*Task statement*: Every line containing the word "session" is to be copied from the data below.

BEGIN

-- ==== Sys2Proof/Machine/Boundary.lean ====
section
/-! DEFINITION. The interface of the block at transaction level (00_scope R7, R8): the operations the host invokes one at
a time, what each returns, the state after it and the reports it emits; and the end of a run (41_fetch_dispatch R81). -/

namespace Sys2Proof.Machine

/-- The host's operations (R7), and the test bench's sets between operations (R8(c)). -/
inductive HostOp where
  /-- Construction of the block: a new session (R109). The number names the session, for its free values (log 6). -/
  | powerOn (session : Nat)
  | loadImage (bytes : List Byte)
  | read (address : Word)
  | write (address : Word) (value : Byte)
  | reset
  | step
  | contextQuery
  | setReg (r : Reg) (v : Byte)
  | setPc (w : Word)
  | setFlag (f : Flag) (b : Bool)
  deriving DecidableEq, Repr

/-- What an operation returns to the host (R7). -/
inductive Response where
  /-- The operation returns nothing, or ok (R7). -/
  | done
  /-- `load_image` placed the image (R40). -/
  | accepted
  /-- `load_image` rejected the image; the spec's label (R40). -/
  | imageOverflow
  /-- The byte `read` returns (R35). -/
  | byte (v : Byte)
  /-- A failure of `read` or `write`, returned to the host (R36, R96). -/
  | failed (cause : Fault)
  /-- The cycle count of a completed `step` (R77(a)). -/
  | cycles (c : Nat)
  /-- The fatal condition of a `step` (R77(b)). -/
  | fatal (cause : Fault)
  /-- The context summary (R108). -/
  | context (c : Context)
  /-- The operation has no transition in this phase (R76, R100): nothing changes, nothing is returned. -/
  | refused (r : Refusal)
  deriving DecidableEq, Repr

/-- The outcome of an operation. -/
structure Reply where
  response : Response
  state : State
  reports : List Report
  deriving DecidableEq, Repr

/-- What a response is called in a report. -/
def Response.label : Response → String
  | .done => "done"
  | .accepted => "accepted"
  | .imageOverflow => "ImageOverflow"
  | .byte _ => "byte"
  | .failed cause => cause.name
  | .cycles _ => "cycles"
  | .fatal cause => cause.name
  | .context _ => "context"
  | .refused _ => "refused"

/-- The numbers a response carries. -/
def Response.numbers : Response → List Nat
  | .byte v => [v.toNat]
  | .failed cause => [cause.address]
  | .cycles c => [c]
  | .fatal cause => [cause.address]
  | .done | .accepted | .imageOverflow | .context _ | .refused _ => []

/-- The reports an operation may emit beyond those R107 requires. The spec allows any; that they are a function of the
operation's name, what it returned and the context is the model's form (DESIGN CHOICE, log 14). -/
def otherReports (operation : String) (r : Response) (s : State) : List Report :=
  (Config.otherReports operation r.label r.numbers s.context.text).map
    fun (severity, message, context) =>
      { severity := severity
        operation := operation
        identifies := none
        message := message
        context := context }

/-- An operation that ran: its response, its state, and whatever non-fatal reports it emits. -/
def ran (operation : String) (r : Response) (s : State) : Reply :=
  { response := r, state := s, reports := otherReports operation r s }

/-- An operation that has no transition. -/
def refuse (r : Refusal) (s : State) : Reply :=
  { response := .refused r, state := s, reports := [] }

/-- A `step` that ends in a fatal condition (R99): the condition is returned and its report emitted. The spec does not say
where that report stands among the further ones it leaves open (R107); that it comes first is the model's choice (DESIGN
CHOICE, log 14). -/
def stopped (cause : Fault) (t : State) : Reply :=
  { response := .fatal cause
    state := t
    reports := fatalReport "step" cause t :: otherReports "step" (.fatal cause) t }

/-- What an operation on a state does, unless the engine is `Halted`: there registers, flags, memory and `cycles` keep
the values they had at the stop (R100), so it is refused. -/
def unlessHalted (s : State) (reply : Reply) : Reply :=
  match s.phase with
  | .halted _ => refuse .halted s
  | .notReady | .ready => reply

/-- `load_image(bytes)` (R40). An image that fits is not placed in `Halted` (R100; that the call is then answered as
refused: log 11). -/
def hostLoadImage (bytes : List Byte) (s : State) : Reply :=
  match Memory.loadImage s.mem Config.imageBase.toNat bytes with
  | some m => unlessHalted s (ran "load_image" .accepted (s.setMem m))
  | none => ran "load_image" .imageOverflow s

/-- `read(address)` (R35), in `Halted` too (R100). -/
def hostRead (address : Word) (s : State) : Reply :=
  match Memory.read s.mem address.toNat with
  | .ok v => ran "read" (.byte v) s
  | .error cause => ran "read" (.failed cause) s

/-- `write(address, value)`: a failure is a result returned to the host, the phase unchanged (R36, R96). A byte is not
stored in `Halted` (R100; that the call is then answered as refused: log 11). -/
def hostWrite (address : Word) (value : Byte) (s : State) : Reply :=
  match Memory.write s.mem address.toNat value with
  | .ok m => unlessHalted s (ran "write" .done (s.setMem m))
  | .error cause => ran "write" (.failed cause) s

/-- `reset()`: enabled in `NotReady` and `Ready`, refused in `Halted` (R110, R112, R100). -/
def hostReset (s : State) : Reply :=
  unlessHalted s (ran "reset" .done (resetEngine s))

/-- `step()` as the host sees it (R75, R77): the count a completed step returns is what it adds to `cycles` (R29); a step
that ends in `Halted` returns the fatal condition and emits its report (R97, R99). A step of this block never answers
`Outcome.fault` (log 3). Such an answer would be a memory failure in the middle of the step, a fatal condition whose
registers and `pc` the spec leaves at any value (R95, 93 U3); that this arm, which no state reaches, keeps those from
before the step is the model's choice (DESIGN CHOICE, log 25). -/
def hostStep (s : State) : Reply :=
  match step s with
  | .refused r => refuse r s
  | .fault cause => stopped cause (fatalStop cause s)
  | .next t =>
    match t.phase with
    | .halted cause => stopped cause t
    | .notReady | .ready => ran "step" (.cycles (t.cycles - s.cycles)) t

/-- A test-bench set, of a `Ready` engine only (R8(c), log 17). -/
def benchSet (t : State) (s : State) : Reply :=
  match s.phase with
  | .notReady => refuse .notReady s
  | .ready => ran "test_bench" .done t
  | .halted _ => refuse .halted s

/-- One operation of the host, run to completion (R7). -/
def hostOp (op : HostOp) (s : State) : Reply :=
  match op with
  | .powerOn session => ran "power_on" .done (State.powerOn session)
  | .loadImage bytes => hostLoadImage bytes s
  | .read address => hostRead address s
  | .write address value => hostWrite address value s
  | .reset => hostReset s
  | .step => hostStep s
  | .contextQuery => ran "context" (.context s.context) s
  | .setReg r v => benchSet (s.setReg r v) s
  | .setPc w => benchSet (s.setPc w) s
  | .setFlag f b => benchSet (s.setFlag f b) s

/-- How a run of a chosen number of steps ends (R81). -/
inductive RunEnd where
  /-- (a) after the steps the host chose. -/
  | afterSteps (s : State)
  /-- (b) at the first step that raises a fatal condition, in phase `Halted`: never a successful end. -/
  | atFatal (cause : Fault) (s : State)
  /-- There is no run: the phase is not `Ready` (R76, log 24). -/
  | refused (r : Refusal)
  deriving DecidableEq, Repr

/-- A run (R81): `step` called `n` times from a `Ready` state, ending early at the first fatal condition. R81 has runs
from a `Ready` launch state only; that from another phase the answer is the refusal of that phase, for a run of no steps
too, is the model's choice (DESIGN CHOICE, log 24). -/
def runFrom : Nat → State → RunEnd
  | 0, s =>
    match s.phase with
    | .notReady => .refused .notReady
    | .ready => .afterSteps s
    | .halted _ => .refused .halted
  | n + 1, s =>
    match (hostStep s).response with
    | .fatal cause => .atFatal cause (hostStep s).state
    | .refused r => .refused r
    | _ => runFrom n (hostStep s).state

end Sys2Proof.Machine
end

END

*Response for this exercise*:
  /-- Construction of the block: a new session (R109). The number names the session, for its free values (log 6). -/
  | powerOn (session : Nat)
  | .powerOn session => ran "power_on" .done (State.powerOn session)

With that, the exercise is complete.